Шрифт:
Интервал:
Закладка:
98
Людовик подготовил почву для этого, отправив к бургундскому двору своего конюшего чтобы выразить свое искреннее желание урегулировать конфликт и попросить прислать с этой целью бургундское посольство. Вернувшись к королю, конюший отправил герцогу меморандум, который, судя по всему, был продиктован самим Людовиком, в котором вперемешку с лестью и грустными замечаниями о прошлом было напоминание о сепаратном мире, который герцоги Гиени и Бретани подписали в 1468 году, и предупреждение герцогу, что король прекрасно осведомлен об их интригах против него. Но что делает этот документ особенно интересным, так это комментарии, добавленные к нему на полях самим Карлом Бургундским.

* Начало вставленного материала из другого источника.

/-! ### Instructions on states that differ in some registers -/

/-- The two states differ at most in the registers outside `P`. -/
structure AgreeOn (P : Reg → Prop) (s u : State) : Prop where
  cfg : u.cfg = s.cfg
  pc : u.pc = s.pc
  mem : u.mem = s.mem
  fault : u.fault = s.fault
  freeCount : u.freeCount = s.freeCount
  read : ∀ q, P q → readReg u q = readReg s q

/-- The two results are next states that agree on `P`, or the same fault. -/
inductive SameOutcome (P : Reg → Prop) : Result → Result → Prop where
  | next {t u : State} (h : AgreeOn P t u) : SameOutcome P (.next t) (.next u)
  | fault (f : Fault) : SameOutcome P (.fault f) (.fault f)

/-- The registers known after `i` where those in `P` are known before: `i` has written its destination. -/
def KnownAfter (P : Reg → Prop) (i : Instr) (q : Reg) : Prop := P q ∨ destination i = some q

theorem SameOutcome.eq_fault {P : Reg → Prop} {f : Fault} {o : Result} (h : SameOutcome P (.fault f) o) :
    o = .fault f := by
  cases h
  rfl

theorem SameOutcome.exists_next {P : Reg → Prop} {t : State} {o : Result} (h : SameOutcome P (.next t) o) :
    ∃ u, o = .next u ∧ AgreeOn P t u := by
  cases h with
  | next h => exact ⟨_, rfl, h⟩

section Agreement

variable {P : Reg → Prop} {s u : State} {i : Instr}

theorem agreeOn_setReg (s : State) (r : Reg) (v : Word) : AgreeOn (· ≠ r) s (s.setReg r v) where
  cfg := rfl
  pc := rfl
  mem := rfl
  fault := rfl
  freeCount := rfl
  read q hq := by
    have hne : r.val ≠ q.val := fun e => hq (Fin.ext e.symm)
    simp [readReg, hne]

theorem AgreeOn.advance (h : AgreeOn P s u) : AgreeOn P (advance s) (advance u) where
  cfg := h.cfg
  pc := by rw [advance_pc, advance_pc, h.pc]
  mem := h.mem
  fault := h.fault
  freeCount := h.freeCount
  read := h.read

theorem AgreeOn.branch (h : AgreeOn P s u) (b : Bool) (imm : Byte) : AgreeOn P (branch b s imm) (branch b u imm) where
  cfg := by simp [h.cfg]
  pc := by simp [branchTarget, h.cfg, h.pc]
  mem := by simp [h.mem]
  fault := by simp [h.fault]
  freeCount := by simp [h.freeCount]
  read q hq := by
    rw [readReg_congr (branch_cfg u b imm) (branch_regs u b imm),
      readReg_congr (branch_cfg s b imm) (branch_regs s b imm)]
    exact h.read q hq

theorem AgreeOn.drawOther (h : AgreeOn P s u) (p : OtherByte) : AgreeOn P (drawOther p s) (drawOther p u) := by
  cases p with
  | preserve => exact h
  | zero => exact h
  | any => exact { h with freeCount := congrArg (· + 1) h.freeCount }

theorem AgreeOn.writeByte (h : AgreeOn P s u) (a : Word) (v : Byte) :
    AgreeOn P (writeByte s a v) (writeByte u a v) :=
  { h with mem := congrArg (Memory.write · a.toNat v) h.mem }

theorem AgreeOn.writeWord (h : AgreeOn P s u) (a v : Word) : AgreeOn P (writeWord s a v) (writeWord u a v) := by
  unfold Machine.writeWord
  rw [h.cfg]
  exact (h.writeByte _ _).writeByte _ _

/-- Writing one result to both makes the destination known. -/
theorem AgreeOn.finish (h : AgreeOn P s u) {rd : Reg} (hd : destination i = some rd) (v : Word) :
    AgreeOn (KnownAfter P i) (finish s rd v) (finish u rd v) where
  cfg := by simp [h.cfg]
  pc := by simp [h.pc]
  mem := by simp [h.mem]
  fault := by simp [h.fault]
  freeCount := by simp [h.freeCount]
  read q hq := by
    rw [readReg_finish, readReg_finish, h.cfg]
    by_cases hrd : q = rd
    · rw [if_pos hrd, if_pos hrd]
    · have hne : destination i ≠ some q := fun e => hrd (Option.some_inj.mp (e.symm.trans hd))
      rw [if_neg hrd, if_neg hrd, h.read q (hq.resolve_right hne)]

/-- An instruction that writes no register makes none known. -/
theorem AgreeOn.of_no_destination (h : AgreeOn P s u) (hd : destination i = none) : AgreeOn (KnownAfter P i) s u :=
  { h with read := fun q hq => h.read q (hq.resolve_right (by simp [hd])) }

theorem AgreeOn.readByte (h : AgreeOn P s u) (a : Word) : readByte u a = readByte s a :=
  congrArg (Memory.read · a.toNat) h.mem

theorem AgreeOn.readWord (h : AgreeOn P s u) (a : Word) : readWord u a = readWord s a := by
  simp only [Machine.readWord, h.cfg, h.readByte]

theorem AgreeOn.otherByte (h : AgreeOn P s u) (p : OtherByte) {old old' : Byte} (ho : p = .preserve → old' = old) :
    otherByte p u old' = otherByte p s old := by
  cases p with
  | preserve => exact ho rfl
  | zero => rfl
  | any => exact congrArg Config.freeByte h.freeCount

/-! ### The same instruction on two states that agree -/

theorem AgreeOn.sameOutcome_finish (h : AgreeOn P s u) (p : OtherByte) {rd : Reg} {v v' : Word}
    (hd : destination i = some rd) (hv : v' = v) :
    SameOutcome (KnownAfter P i) (.next (Machine.finish (Machine.drawOther p s) rd v))
      (.next (Machine.finish (Machine.drawOther p u) rd v')) :=
  .next (hv ▸ (h.drawOther p).finish hd v)

theorem AgreeOn.sameOutcome_branch (h : AgreeOn P s u) {b b' : Bool} (imm : Byte) (hd : destination i = none)
    (hb : b' = b) : SameOutcome (KnownAfter P i) (.next (Machine.branch b s imm)) (.next (Machine.branch b' u imm)) :=
  .next (hb ▸ (h.branch b imm).of_no_destination hd)

/-- Instructions on states that agree on the sources have the same outcome, and agree on the destination (R13). -/
theorem exec_sameOutcome (h : AgreeOn P s u) (hP : ∀ q ∈ sources s.cfg i, P q) :
    SameOutcome (KnownAfter P i) (exec i s) (exec i u) := by
  have hread : ∀ q ∈ sources s.cfg i, readReg u q = readReg s q := fun q hq => h.read q (hP q hq)
  cases i
  case nop => exact .next (h.advance.of_no_destination rfl)
  case mov rd rs => exact h.sameOutcome_finish .zero rfl (by rw [hread rs (.head _)])
  case not rd rs => exact h.sameOutcome_finish .zero rfl (by rw [hread rs (.head _)])
  case xor rd rs => exact h.sameOutcome_finish .zero rfl (by rw [hread rd (.head _), hread rs (.tail _ (.head _))])
  case add rd rs => exact h.sameOutcome_finish .zero rfl (by rw [hread rd (.head _), hread rs (.tail _ (.head _))])
  case sub rd rs => exact h.sameOutcome_finish .zero rfl (by rw [hread rd (.head _), hread rs (.tail _ (.head _))])
  case sl8 rd rs => exact h.sameOutcome_finish .zero rfl (by rw [hread rs (.head _)])
  case sr8 rd rs => exact h.sameOutcome_finish .zero rfl (by rw [hread rs (.head _)])
  case sl rd rs => exact h.sameOutcome_finish .zero rfl (by rw [hread rs (.head _)])
  case sr rd rs => exact h.sameOutcome_finish .zero rfl (by rw [hread rs (.head _)])
  case and rd rs => exact h.sameOutcome_finish .zero rfl (by rw [hread rd (.head _), hread rs (.tail _ (.head _))])
  case or rd rs => exact h.sameOutcome_finish .zero rfl (by rw [hread rd (.head _), hread rs (.tail _ (.head _))])
  case sw rd rs =>
    have hd : readReg u rd = readReg s rd := hread rd (.head _)
    have ha : effectiveAddress u rs = effectiveAddress s rs := hread rs (.tail _ (.head _))
    simp only [exec, execSw, hd, ha, dataWordFault_congr h.cfg]
    cases dataWordFault s (effectiveAddress s rs) with
    | some f => exact .fault f
    | none => exact .next ((h.writeWord _ _).advance.of_no_destination rfl)
  case lw rd rs =>
    have ha : effectiveAddress u rs = effectiveAddress s rs := hread rs (.head _)
    simp only [exec, execLw, ha, dataWordFault_congr h.cfg]
    cases dataWordFault s (effectiveAddress s rs) with
    | some f => exact .fault f
    | none => exact h.sameOutcome_finish .zero rfl (h.readWord _)
  case sbu rd rs =>
    have hd : readReg u rd = readReg s rd := hread rd (.head _)
    have ha : effectiveAddress u rs = effectiveAddress s rs := hread rs (.tail _ (.head _))
    simp only [exec, execSbu, hd, ha, byteFault_congr h.cfg]
    cases byteFault s (effectiveAddress s rs) with
    | some f => exact .fault f
    | none => exact .next ((h.writeByte _ _).advance.of_no_destination rfl)
  case lbu rd rs =>
    have ha : effectiveAddress u rs = effectiveAddress s rs :=
      hread rs (by simp only [sources]; split <;> simp)
    have hold : s.cfg.lbuOther = .preserve → readReg u rd = readReg s rd := fun hp =>
      hread rd (by simp [sources, hp])
    simp only [exec, execLbu, ha, byteFault_congr h.cfg, h.cfg]
    cases byteFault s (effectiveAddress s rs) with
    | some f => exact .fault f
    | none =>
      refine h.sameOutcome_finish _ rfl ?_
      rw [h.otherByte _ fun hp => by rw [hold hp], h.readByte]
  case lli rd imm =>
    simp only [exec, execLli, h.cfg]
    refine h.sameOutcome_finish _ rfl ?_
    rw [h.otherByte _ fun hp => by rw [hread rd (by simp [sources, hp])]]
  case lui rd imm =>
    simp only [exec, execLui, h.cfg]
    refine h.sameOutcome_finish _ rfl ?_
    rw [h.otherByte _ fun hp => by rw [hread rd (by simp [sources, hp])]]
  case xori rd imm => exact h.sameOutcome_finish .zero rfl (by rw [hread rd (.head _), h.cfg])
  case addi rd imm => exact h.sameOutcome_finish .zero rfl (by rw [hread rd (.head _)])
  case andi rd imm => exact h.sameOutcome_finish .zero rfl (by rw [hread rd (.head _)])
  case ori rd imm => exact h.sameOutcome_finish .zero rfl (by rw [hread rd (.head _)])
  case beqz rd imm => exact h.sameOutcome_branch imm rfl (by rw [hread rd (.head _)])
  case bnez rd imm => exact h.sameOutcome_branch imm rfl (by rw [hread rd (.head _)])
  case bmi rd imm => exact h.sameOutcome_branch imm rfl (by rw [hread rd (.head _)])
  case bpl rd imm => exact h.sameOutcome_branch imm rfl (by rw [hread rd (.head _)])
  case j imm => exact h.sameOutcome_branch (b := true) imm rfl rfl

end Agreement

/-- Settles O33: setting a register that is not read leaves every source as it was, so the outcome is the same
(`exec_sameOutcome`). -/
theorem unreadRegistersDoNotMatter : Obligations.UnreadRegistersDoNotMatter := by
  intro i s r v hr
  have hsame := exec_sameOutcome (agreeOn_setReg s r v) (i := i) fun q hq hqr => hr (hqr ▸ hq)
  refine ⟨fun f hf => ?_, fun t ht => ?_⟩
  · exact (hf ▸ hsame).eq_fault
  · obtain ⟨u, hu, hagree⟩ := (ht ▸ hsame).exists_next
    exact ⟨u, hu, hagree.pc, hagree.mem, hagree.cfg, hagree.fault, hagree.freeCount, hagree.read⟩

end Sys2Proof.Machine

namespace Sys2Proof.Machine

variable {s t : State} {i : Instr}

/-! ### The bytes of memory a step leaves -/

/-- Only the two stores write memory, and only at the addresses they store to (R39, R41). -/
theorem exec_sameMemoryOutside_storedBytes (h : exec i s = .next t) : SameMemoryOutside s t (storedBytes i s) := by
  obtain ⟨p, rd, v, -, -, -, rfl⟩ | ⟨rd, rs, rfl, -, rfl⟩ | ⟨rd, rs, rfl, -, rfl⟩ | ⟨-, rfl⟩ | ⟨b, imm, -, -, -, rfl⟩ :=
    exec_next_cases h
  · intro a _
    rw [finish_mem, drawOther_mem]
  · exact sameMemoryOutside_writeWord s _ _
  · exact sameMemoryOutside_writeByte s _ _
  · exact fun _ _ => rfl
  · intro a _
    rw [branch_mem]

/-- Settles O34: the instruction is the one the step fetched (`step_next_cases`), and a byte that changed is among those
it stores to. -/
theorem onlyStoresWriteMemory : Obligations.OnlyStoresWriteMemory := by
  intro s t a h hchanged
  obtain ⟨-, i, hfetch, hexec⟩ := step_next_cases h
  by_contra hnone
  exact hchanged (exec_sameMemoryOutside_storedBytes hexec a fun w hw haw => hnone ⟨i, hfetch, w, hw, haw⟩)

/-! ### Bytes and words at one address -/

theorem readByte_writeWord_first (s : State) (a v : Word) :
    readByte (writeWord s a v) a = firstByte s.cfg.byteOrder v := by
  rw [readByte_writeWord, if_neg (succ_ne a).symm, if_pos rfl]

theorem readByte_writeWord_second (s : State) (a v : Word) :
    readByte (writeWord s a v) (a + 1) = secondByte s.cfg.byteOrder v := by
  rw [readByte_writeWord, if_pos rfl]

/-- Two neighbouring bytes read as the word they make (R35, R42). -/
theorem readWord_writeByte_writeByte (s : State) (a : Word) (b0 b1 : Byte) :
    readWord (writeByte (writeByte s a b0) (a + 1) b1) a = wordOfBytes s.cfg.byteOrder b0 b1 := by
  simp [readWord, readByte_writeByte]

/-- Settles O19: the three lemmas above, at each byte order. The address need not be even. -/
theorem mixedWidthsAgree : Obligations.MixedWidthsAgree := by
  intro s a v b0 b1 _
  have hfirst := readByte_writeWord_first s a v
  have hsecond := readByte_writeWord_second s a v
  have hword := readWord_writeByte_writeByte s a b0 b1
  cases horder : s.cfg.byteOrder <;> rw [horder] at hfirst hsecond hword <;> exact ⟨hfirst, hsecond, hword⟩

/-! ### The word accesses -/

/-- `sw` completes exactly when its access raises nothing, and then it has stored the register (R101). -/
theorem exec_sw_eq_next_iff {rd rs : Reg} :
    exec (.sw rd rs) s = .next t ↔ dataWordFault s (effectiveAddress s rs) = none ∧
      t = advance (writeWord s (effectiveAddress s rs) (readReg s rd)) := by
  simp only [exec, execSw]
  cases dataWordFault s (effectiveAddress s rs) with
  | some f => simp [raise]
  | none => simp [eq_comm]

/-- `lw` completes where its access raises nothing (R102). -/
theorem exec_lw_of_no_fault {rs : Reg} (rd : Reg) (h : dataWordFault s (effectiveAddress s rs) = none) :
    exec (.lw rd rs) s = .next (finish s rd (readWord s (effectiveAddress s rs))) := by
  simp only [exec, execLw, h]

theorem execAll_cons_of_next {is : List Instr} (h : exec i s = .next t) : execAll (i :: is) s = execAll is t := by
  simp only [execAll, h]

@[simp] theorem effectiveAddress_advance_writeWord (s : State) (a v : Word) (rs : Reg) :
    effectiveAddress (advance (writeWord s a v)) rs = effectiveAddress s rs := rfl

/-- Settles O20: the store leaves parameters and registers, so that the load finds the same address, accessible as before,
and reads back the word stored there (`readWord_writeWord`). -/
theorem storeThenLoadReturnsTheWord : Obligations.StoreThenLoadReturnsTheWord := by
  intro rd rs rt s heven hbacked hbacked'
  have hnofault : dataWordFault s (effectiveAddress s rs) = none :=
    (dataWordFault_eq_none_iff s _).mpr ⟨heven, hbacked, hbacked'⟩
  have hstore := exec_sw_eq_next_iff (rd := rd).mpr ⟨hnofault, rfl⟩
  have hload := exec_lw_of_no_fault rt
    ((dataWordFault_congr (advance_cfg (writeWord s (effectiveAddress s rs) (readReg s rd))) _).trans hnofault)
  refine ⟨_, (execAll_cons_of_next hstore).trans (execAll_cons_of_next hload), ?_⟩
  rw [readReg_finish, if_pos rfl, effectiveAddress_advance_writeWord, readWord_advance, readWord_writeWord, advance_cfg,
    writeWord_cfg]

"Во-первых, — писал конюший, — когда я вернулся, то обнаружил, что мой господин [то есть Людовик XI] намерен сделать для Вас, Монсеньёр, все, что будет возможно с его стороны, и с самой доброй волей, которую можно представить". Этот отрывок, Карл прокомментировал такими словами: "Без реституции городов [Амьена и Сен-Кантена] ничего хорошего не получится".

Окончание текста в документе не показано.